> **Exercise**: Using the data below, return the stretch from the line that contains "0 16 s.interiorLoad" through the line that contains "0 11 s.graphsInQueue", both included, exactly as it stands and nothing beyond it.

> **The data**:
-- ==== Sys2Proof/Machine/Access.lean ====
section
/-!
DEFINITION. Register accesses: which register an offset names (R638 to R640), what a read returns and latches (R10, R11, R106, R490), what
a write does (R9 to R14 and the rule of each register), configuration space and the MSI-X table (R334, R336, R344).
-/

namespace Sys2Proof.Machine

/-! ## Offsets -/

/-- The indices that an offset from a family's base gives; none between registers and beyond the family (R10). -/
def dimIndex : List (Nat × Nat) → Nat → Option (Nat × Nat)
  | [], d => if d = 0 then some (0, 0) else none
  | [(a, n)], d => if d % a = 0 ∧ d / a < n then some (d / a, 0) else none
  | (a, n) :: (b, m) :: _, d => if d / a < n ∧ d % a % b = 0 ∧ d % a / b < m then some (d / a, d % a / b) else none

/-- The indices of a family's register at an offset. -/
def RegSpec.index (p : RegSpec) (off : Nat) : Option (Nat × Nat) := if off < p.base then none else dimIndex p.dims (off - p.base)

/-- The register of BAR0 at an offset (R638). -/
def bar0At (off : Nat) : Option Reg :=
  allRegs.findSome? fun n => if n.spec.space = .bar0 then (n.spec.index off).map fun p => { name := n, i := p.1, j := p.2 } else none

/-- The register of a function's BAR2 at an offset (R640). Its first index is the function; a port's data words have 16·p + w as second. -/
def bar2At (fn off : Nat) : Option Reg :=
  allRegs.findSome? fun n =>
    match n.spec.space with
    | .shared => (n.spec.index off).map fun p => { name := n, i := p.1, j := p.2 }
    | .bar2 => (n.spec.index off).map fun p => { name := n, i := fn, j := if n = RegName.MBX_PORTp_DATA_w then 16 * p.1 + p.2 else p.1 }
    | _ => none

/-- The register of the internal control space at an offset (R453). -/
def internalAt (off : Nat) : Option Reg :=
  allRegs.findSome? fun n =>
    if n.spec.space = .shared ∨ n.spec.space = .internal then (n.spec.index off).map fun p => { name := n, i := p.1, j := p.2 } else none

/-- Before boot step 8 only the BOOT_ block of BAR0 answers (R610). -/
def State.bar0Open (s : State) (off : Nat) : Bool := s.booted || (decide (0x780000 ≤ off) && decide (off < 0x780100))

/-! ## The present value of a register -/

/-- DRAM_SEG_STATE of the segment that DRAM_SEG_QUERY names (R128). -/
def State.segStateWord (s : State) : Nat :=
  let g := s.get F.DRAM_SEG_QUERY_SEG
  let x := s.seg g
  x.refs % 2 ^ 16 * 2 ^ 16 + (if s.inPool g then 8 else 0) + (if x.valid then 4 else 0) + (if x.refs ≠ 0 then 2 else if x.filling then 1 else 0)

/-- Charges at present on the 16 channels of a stack, in 0.1 GB/s, and the interior load, in GB/s (R408, R421). -/
def State.stackCharge (s : State) (st : Nat) : Nat :=
  let rs := s.admittedResv.filter fun r => r.contains s.fr
  ((rs.flatMap fun r => (List.range' (16 * st) 16).map fun c => s.chargeOn r c).sum * 10).floor.toNat
def State.interiorLoad (s : State) : Nat := ((s.admittedResv.filter fun r => r.contains s.fr).map Resv.load).sum.floor.toNat

/-- Cores and graph units that run (R445). -/
def State.busyCores (s : State) : List Nat := (List.range 32).filter fun c => (s.itemOn c).isSome
def State.busyUnits (s : State) : List Nat := (List.range 16).filter fun u => (s.graphOn u).isSome

/-- Whole milliseconds left in the watchdog's period (R611, R614). -/
def State.wdtRemain (s : State) : Nat := s.wdtMs - (s.fr - s.wdtFrom) / 4096000000

/-- A word with its field at `lsb` of `w` bits replaced by a number, which saturates. -/
def withField (v : Word) (lsb w x : Nat) : Word := Fld.put ⟨.TIME_CMD, lsb, w⟩ v (min x (2 ^ w - 1))

/-- What a read of a register finds at this instant, before any latch. Fields that follow from the rest of the state are computed;
write-only fields read 0 (R11). -/
def State.value (s : State) (r : Reg) : Word :=
  let v := s.rd r
  let w (n : Nat) : Word := BitVec.ofNat 32 n
  match r.name with
  | .TIME_NOW_0 => w (s.dt80 s.fr)
  | .TIME_NOW_1 => w (s.dt80 s.fr / 2 ^ 32)
  | .TIME_NOW_2 => w (s.dt80 s.fr / 2 ^ 64)
  | .TIME_FR_0 => w s.fr80
  | .TIME_FR_1 => w (s.fr80 / 2 ^ 32)
  | .TIME_FR_2 => w (s.fr80 / 2 ^ 64)
  | .TIME_CAL_0 => w (s.calWords s.deviceTime).1
  | .TIME_CAL_1 => w (s.calWords s.deviceTime).2
  | .DRAM_SEG_STATE => w s.segStateWord
  | .DRAM_STATUS => w s.dramStatus
  | .ARB_CHn_STATUS => w (s.mappedCount r.i + (if 16 < s.mappedCount r.i then 2 ^ 31 else 0))
  | .GSL_PORTn_STATUS => if s.portHeld r.i then v ||| 0x100#32 else v
  | .STALL_HOST_TAGS => withField v 16 16 s.tagsInUse
  | .TOLL_STATUS => withField v 0 13 s.waiting.length
  | .TOLL_STACKn_RES => withField v 0 16 (s.stackCharge r.i)
  | .TOLL_INTERIOR => withField v 0 16 s.interiorLoad
  | .TOLL_SCHED_STATUS =>
    withField (withField (withField v 26 6 (s.itemsIn .running).length) 21 5 s.busyUnits.length) 0 13 (s.itemsIn .delayed).length
  | .TOLL_SCHED_GQDEPTH => withField v 0 11 s.graphsInQueue
  | .TOLL_SCHED_QDEPTH_n => withField v 0 13 ((s.itemsIn .queued).filter fun p => p.2.cls == r.i).length
  | .TOLL_SCHED_BUSY => w (ofSet s.busyCores 32)
  | .TOLL_SCHED_GBUSY => w (ofSet s.busyUnits 16)
  | .ADC_STATUS => withField v 8 4 s.verifying
  | .ADC_RQr_0 => w ((s.queue r.i).headD (0, 0)).1
  | .ADC_RQr_1 => w (((s.queue r.i).headD (0, 0)).1 / 2 ^ 32)
  | .ADC_RQr_2 => w ((s.queue r.i).headD (0, 0)).2
  | .ADC_RQr_3 => w (((s.queue r.i).headD (0, 0)).2 / 2 ^ 32)
  | .ADC_RQr_STATUS => w ((s.queue r.i).length + s.occupancy r.i * 2 ^ 16)
  | .CAL_FACT => if s.factApplied then Config.factoryWord r.i r.j else 0#32
  | .CHn_STATUS => if 3 ≤ s.get F.PWR_STATUS_STATE then v &&& 0xFFFFFFDF#32 else v
  | .ARB_CLASS_m => if r.i = 8 then v &&& 0x00FFFFFF#32 else v
  | .BOOT_WDT => if s.bit F.BOOT_WDT_RUNNING then withField v 0 16 s.wdtRemain else v
  | n => v &&& ~~~(BitVec.ofNat 32 n.spec.wo)

/-! ## Reads -/

/-- The higher words of the wide value whose lowest word is a register, lowest first; none for any other register (R106 and the rules
that cite it). -/
def RegName.higher (r : Reg) : List Reg :=
  let at_ (ns : List RegName) : List Reg := ns.map fun n => { r with name := n }
  let words (k : Nat) : List Reg := if r.j = 0 then (List.range' 1 (k - 1)).map fun j => { r with j } else []
  match r.name with
  | .TSBANK_CTIME_0_n => at_ [.TSBANK_CTIME_1_n, .TSBANK_CTIME_2_n]
  | .TSBANK_EPOCH_0_n => at_ [.TSBANK_EPOCH_1_n, .TSBANK_EPOCH_2_n]
  | .TSBANK_CYCLE_0_n => at_ [.TSBANK_CYCLE_1_n]
  | .SEQn_PC_0 => at_ [.SEQn_PC_1]
  | .SEQn_SITE_FAIL_w => words 8
  | .SEQn_SITE_ACTIVE_w => words 8
  | .BOOT_UCODE_ID_0 => at_ [.BOOT_UCODE_ID_1]
  | .GSL_SERIAL_0 => at_ [.GSL_SERIAL_1]
  | .GSL_CORR_0 => at_ [.GSL_CORR_1, .GSL_CORR_2]
  | .TALLY_SLOTn_COUNT_0 => at_ [.TALLY_SLOTn_COUNT_1]
  | .DRAM_ECC_ADDR_0 => at_ [.DRAM_ECC_ADDR_1]
  | .TIME_NOW_0 => at_ [.TIME_NOW_1, .TIME_NOW_2]
  | .TIME_FR_0 => at_ [.TIME_FR_1, .TIME_FR_2]
  | .TIME_CAL_0 => at_ [.TIME_CAL_1]
  | .TIME_OFFSET_0 => at_ [.TIME_OFFSET_1, .TIME_OFFSET_2]
  | .TIME_RATE_0 => at_ [.TIME_RATE_1]
  | .TIME_BACKUP_0 => at_ [.TIME_BACKUP_1]
  | .ADC_RQr_0 => at_ [.ADC_RQr_1, .ADC_RQr_2, .ADC_RQr_3]
  | .CAL_ORDER_0 => at_ [.CAL_ORDER_1]
  | .CAL_FACT_ID_0 => at_ [.CAL_FACT_ID_1]
  | .FLT_FIRST_TIME_0 => at_ [.FLT_FIRST_TIME_1, .FLT_FIRST_TIME_2]
  | .FLT_MIRROR_TIME_0 => at_ [.FLT_MIRROR_TIME_1, .FLT_MIRROR_TIME_2]
  | .PWR_WAKE_0 => at_ [.PWR_WAKE_1]
  | .BOOT_FW_ID_0 => at_ [.BOOT_FW_ID_1]
  | _ => []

> **Exercise output**:
  | .TOLL_INTERIOR => withField v 0 16 s.interiorLoad
  | .TOLL_SCHED_STATUS =>
    withField (withField (withField v 26 6 (s.itemsIn .running).length) 21 5 s.busyUnits.length) 0 13 (s.itemsIn .delayed).length
  | .TOLL_SCHED_GQDEPTH => withField v 0 11 s.graphsInQueue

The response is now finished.